Atkore Inc. (ATKR) is a vertically integrated manufacturer of electrical and safety & infrastructure products serving primarily non‑residential construction, maintenance/repair/renovation (MR&R), residential and OEM markets. The business is distribution‑heavy (~83% of 2024 revenue through distributors), operates ~42 manufacturing and distribution facilities across eight countries, and holds leading U.S. positions in many product lines with material customer concentration (top 10 ≈40%, Sonepar >10%).

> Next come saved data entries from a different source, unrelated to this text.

/-- R150, S3 (tick counts as above): with the peripheral always ready and an in-range animation, PLAY sends its five
frames in order, 125 words, and the host goes on with what stood behind it. The numbers of steps and ticks rest on the
model's choices: the host's moves take no tick and it offers at once (logs 6, 7), and a pause is the least number of
ticks that lasts its time (log 14). Animations with values out of range are not spoken of. -/
def Obligations.PlaySendsFiveFrames : Prop :=
  ∀ (s : State) (a : Animation), a.fps ≠ 0 → s.phase = .idle → s.ledValid = false → s.sleep = 0 →
    (∀ j : Fin 5, frameInRange a.masks[j] a.color = true) →
    (∀ k, k < 5 * (51 + msTicks s.params (1000 / a.fps)) → (s.pinsAt k).rst = false ∧ (s.pinsAt k).ledReady = true) →
    ∃ t u, exec (.play a) s = .next t ∧
      Host.Core.run Sys2Proof.core (5 * (52 + msTicks s.params (1000 / a.fps))) t = .next u ∧
      u.phase = .idle ∧ u.sleep = 0 ∧ u.program = s.program ∧ u.key = s.key ∧
      u.ledStream = s.ledStream ++ a.masks.toList.flatMap fun m => frameWords s.params.order m a.color

/-! ### SCAN as a whole -/

/-- 00_scope.md R6, R120, R129 (tick counts the spec's own, D10 to D12): from its acceptance a SCAN runs the
operation-level procedure on the row bits of the ticks at which it reads: the same column and row events in the same
order, the same result, and `done` on the tick after the last busy one. -/
def Obligations.ScanRefinesTheProcedure : Prop :=
  ∀ s : State, s.phase = .idle → s.col = 0b0000#4 → s.ledValid = false →
    1 ≤ s.params.settleTicks → 1 ≤ s.params.debounceTicks →
    let w := opScan (fun t _ r _ => (s.pinsAt t).rowIn.getLsbD r.val) s.params.settleTicks s.params.debounceTicks
    (∀ k, k < w.time → (s.pinsAt k).rst = false) →
    ∃ t u, exec .scan s = .next t ∧ Host.Core.run Sys2Proof.core (w.time - 1) t = .next u ∧
      u.phase = .idle ∧ u.done = true ∧ u.col = 0b0000#4 ∧ u.tick = s.tick + w.time ∧
      .key u.keyValid u.keyRow u.keyCol = w.result ∧
      u.events = s.events ++ .accept .scan :: w.events ++ [.done w.result] ∧
      u.ledWord = s.ledWord ∧ u.mask = s.mask ∧ u.color = s.color ∧ u.i = s.i ∧ u.program = s.program

/-- R177, R206 (d), R122: a sweep ends within `4 (S + 5) + 16 (D + 1)` busy ticks and 32 reads whatever the rows do,
and one that confirms nothing makes at least 16 reads. -/
def Obligations.SweepAlwaysEnds : Prop :=
  ∀ (ans : RowAnswer) (st d : Nat),
    (opScan ans st d).time ≤ 4 * (st + 5) + 16 * (d + 1) + 1 ∧
    readCount (opScan ans st d).events ≤ 32 ∧
    ((opScan ans st d).key = none → 16 ≤ readCount (opScan ans st d).events)

/-- R128, R129: with the two reads of one position the only ones that return 1, that position is the result, after `c
(S + 5) + S + r + 2 + D` busy ticks and `4c + r + 2` reads. And under the ideal matrix of R53 with exactly that key
pressed, whatever bits it admits for each read while a column is driven, the same holds (the spec marks the matrix as
general knowledge; log 20). -/
def Obligations.SingleKeyIsFound : Prop :=
  ∀ (st d : Nat) (r c : Index4) (ans : RowAnswer),
    ((∀ t c' r' k, ans t c' r' k = (decide (c' = c) && decide (r' = r))) ∨
      (∀ t c' r' k, ∃ rowIn, idealMatrix [(r, c)] (onehot c') rowIn = true ∧ ans t c' r' k = rowIn.getLsbD r'.val)) →
    (opScan ans st d).key = some (r, c) ∧
    (opScan ans st d).time = c.val * (st + 5) + st + r.val + 2 + d + 1 ∧
    readCount (opScan ans st d).events = 4 * c.val + r.val + 2

/-- R126 (with R129 and R122): a sweep in which no row is ever active returns "no key pressed" after `4 (S + 5)` busy
ticks and 16 reads, the columns low at its end. -/
def Obligations.NoRowActiveGivesNone : Prop :=
  ∀ (st d : Nat) (ans : RowAnswer), (∀ t c r k, ans t c r k = false) →
    (opScan ans st d).key = none ∧ (opScan ans st d).time = 4 * (st + 5) + 1 ∧
    readCount (opScan ans st d).events = 16 ∧
    (opScan ans st d).events.getLast? = some (.cols 0b0000#4)

/-- R123, S5: a row active for a first read but inactive on the recheck is not reported. -/
def Obligations.UnconfirmedReadIsNotReported : Prop :=
  ∀ (st d : Nat) (ans : RowAnswer) (r c : Index4), (∀ t, ans t c r true = false) →
    (opScan ans st d).key ≠ some (r, c)

/-- R127: the first confirmed press in column-then-row order wins, first confirmed and not first seen. -/
def Obligations.FirstConfirmedKeyWins : Prop :=
  ∀ (st d : Nat) (rd : Index4 → Index4 → Bool → Bool),
    (opScan (fun _ c r k => rd c r k) st d).key =
      sweepOrder.find? fun p => rd p.2 p.1 false && rd p.2 p.1 true

/-! ### The colour encoder and the encodings -/

/-- R91: the channel byte of an in-range intensity, with the corner cases the rule lists; no draw is taken. The monotony
is the spec's own inference from the definition, and that the ranges of 0 and 254 are exactly those the rule lists goes
beyond its words. -/
def Obligations.ChannelByteTruncates : Prop :=
  (∀ (n : Nat) (v : Intensity), 0 ≤ v → v ≤ 1 →
    ∃ b : Byte, channelByte n v = (b, n) ∧ (b.toNat : Int) = (v * 255).floor ∧ (b = 255#8 ↔ v = 1) ∧
      (b = 0#8 ↔ v < 1 / 255) ∧ (b = 254#8 ↔ 254 / 255 ≤ v ∧ v < 1)) ∧
  (∀ (n : Nat) (u v : Intensity), 0 ≤ u → u ≤ v → v ≤ 1 → (channelByte n u).1 ≤ (channelByte n v).1) ∧
  (∀ n : Nat, channelByte n 0 = (0#8, n) ∧ channelByte n 1 = (255#8, n) ∧ channelByte n (1 / 255) = (1#8, n) ∧
    channelByte n (254 / 255) = (254#8, n) ∧ channelByte n (1 / 2) = (127#8, n) ∧
    channelByte n (7 / 10) = (178#8, n) ∧ channelByte n (998 / 1000) = (254#8, n) ∧
    channelByte n (9985 / 10000) = (254#8, n))

/-- R95 with R90 and R63 (decision D8) for the places under all six channel orders: for all channels in [0, 1] the
three bytes are the truncations, in the documented positions; the low byte is zero (R61's decision D7; log 21). -/
def Obligations.EncodedBytesInTheirPositions : Prop :=
  ∀ (o : ChannelOrder) (n : Nat) (red green blue : Intensity),
    0 ≤ red → red ≤ 1 → 0 ≤ green → green ≤ 1 → 0 ≤ blue → blue ≤ 1 →
    let w := (encodeWord o n red green blue).1
    ((w.extractLsb' (greenAt o) 8).toNat : Int) = (green * 255).floor ∧
    ((w.extractLsb' (redAt o) 8).toNat : Int) = (red * 255).floor ∧
    ((w.extractLsb' (blueAt o) 8).toNat : Int) = (blue * 255).floor ∧ w.extractLsb' 0 8 = 0x00#8

/-- 30_encoding.md R60 to R73: decoding the code of any well-formed operation that has one gives the operation as the
block sees it, under every channel order; and an ENCODE of three N255 intensities, at every value of their codes, has
a code and is given back itself. That an LED word is read as the ENCODE of N255 intensities is the model's choice (log
17): R90 gives ENCODE no encoding. -/
def Obligations.DecodeOfEncodeGivesItBack : Prop :=
  (∀ (o : ChannelOrder) (i : Instr) (c : Code), i.wellFormed = true → encode o i = some c →
    decode o c = .ok i.asSeen) ∧
  (∀ (o : ChannelOrder) (a b c : Byte),
    (∃ w, encode o (.encode (n255 a) (n255 b) (n255 c)) = some w) ∧
    (Instr.encode (n255 a) (n255 b) (n255 c)).asSeen = .encode (n255 a) (n255 b) (n255 c))

/-- 30_encoding.md R61 to R66, R69 to R71: each word of the formats W, COL, ROW and KEY that decodes has one meaning:
encoding it gives the word back. So does a RENDER command with its operands, and every command gives its code back
(the other commands have no operands). That an LED word is read as the ENCODE of N255 intensities is the model's
choice (log 17). -/
def Obligations.EncodeOfDecodeGivesTheWordBack : Prop :=
  ∀ (o : ChannelOrder) (i : Instr),
    (∀ w : Word, decode o (.led w) = .ok i → encode o i = some (.led w)) ∧
    (∀ v : BitVec 4, decode o (.col v) = .ok i → encode o i = some (.col v)) ∧
    (∀ a : BitVec 1, decode o (.row a) = .ok i → encode o i = some (.row a)) ∧
    (∀ k : BitVec 5, decode o (.key k) = .ok i → encode o i = some (.key k)) ∧
    (∀ (m : Mask) (c : Color), decode o (.cmd 0b10 m c) = .ok i → encode o i = some (.cmd 0b10 m c)) ∧
    (∀ (op : BitVec 2) (m : Mask) (c : Color), decode o (.cmd op m c) = .ok i →
      ∃ (m' : Mask) (c' : Color), encode o i = some (.cmd op m' c'))

/-- R69, R71, R61, R64, R65, R66: words written out from the formats decode to what they stand for. That the LED
words stand for N255 ENCODEs and the bare code 0b10 for the RENDER of zero operands is the model's choice (logs 17, 18). -/
def Obligations.WrittenOutWordsDecode : Prop :=
  decodeTableWord 2 0b00 = some .nop ∧ decodeTableWord 2 0b01 = some .scan ∧
  decodeTableWord 2 0b10 = some (.render (Vector.replicate 25 0) ⟨0, 0, 0⟩) ∧ decodeTableWord 2 0b11 = some .reserved ∧
  decodeTableWord 32 0x33333300 = some (.encode (1 / 5) (1 / 5) (1 / 5)) ∧
  decodeTableWord 32 0xFF000000 = some (.encode 0 1 0) ∧
  decodeTableWord 4 0b0100 = some (.coldrive (onehot 2)) ∧ decodeTableWord 1 1 = some (.rowread true) ∧
  decodeTableWord 5 0b11110 = some (.keyresult true 3 2) ∧ decodeTableWord 5 0 = some (.keyresult false 0 0)

/-- The model's choice (log 10), over R72 and R64, which say only that these words are never produced: exactly they
are rejected, by name. -/
def Obligations.NeverProducedWordsAreRejected : Prop :=
  ∀ o : ChannelOrder,
    (∀ w : Word, decode o (.led w) = .error .ledLowByteNotZero ↔ w &&& 0xFF#32 ≠ 0#32) ∧
    (∀ v : BitVec 4, decode o (.col v) = .error .columnVectorNeverDriven ↔ v ≠ 0b0000#4 ∧ ∀ k, v ≠ onehot k) ∧
    (∀ k : BitVec 5, decode o (.key k) = .error .keyCodeNeverProduced ↔ k ≠ 0#5 ∧ k < 16#5)

/-- R68 (decision D13): under a `KEYMAP` with no 0x00 entry `key_sym` reads 0x00 exactly when no key is reported, and
otherwise the entry of the reported position. -/
def Obligations.KeySymbolZeroMeansNone : Prop :=
  ∀ s : State, s.params.wf = true →
    (s.keySym = 0x00#8 ↔ s.keyValid = false) ∧
    (s.keyValid = true → s.keySym = (s.params.keymap[s.keyRow])[s.keyCol])

/-- R53 (the spec marks it general knowledge): with exactly one key pressed the ideal matrix says `row_in[r] = col[c]`
for its row and 0 for every other. -/
def Obligations.IdealMatrixWithOneKey : Prop :=
  ∀ (r c : Index4) (col rowIn : BitVec 4),
    idealMatrix [(r, c)] col rowIn = true ↔
      ∀ r' : Index4, rowIn.getLsbD r'.val = (decide (r' = r) && col.getLsbD c.val)
end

Recent results show a moderation in performance driven by sharp declines in average selling prices (volumes modestly positive), which compressed margins and lowered net income and adjusted EBITDA in FY24 and in the latest quarter. Key operational exposures that shape performance are commodity input costs (steel, copper, PVC/HDPE), seasonality tied to construction cycles, acquisition/divestiture activity, and environmental/remediation risks.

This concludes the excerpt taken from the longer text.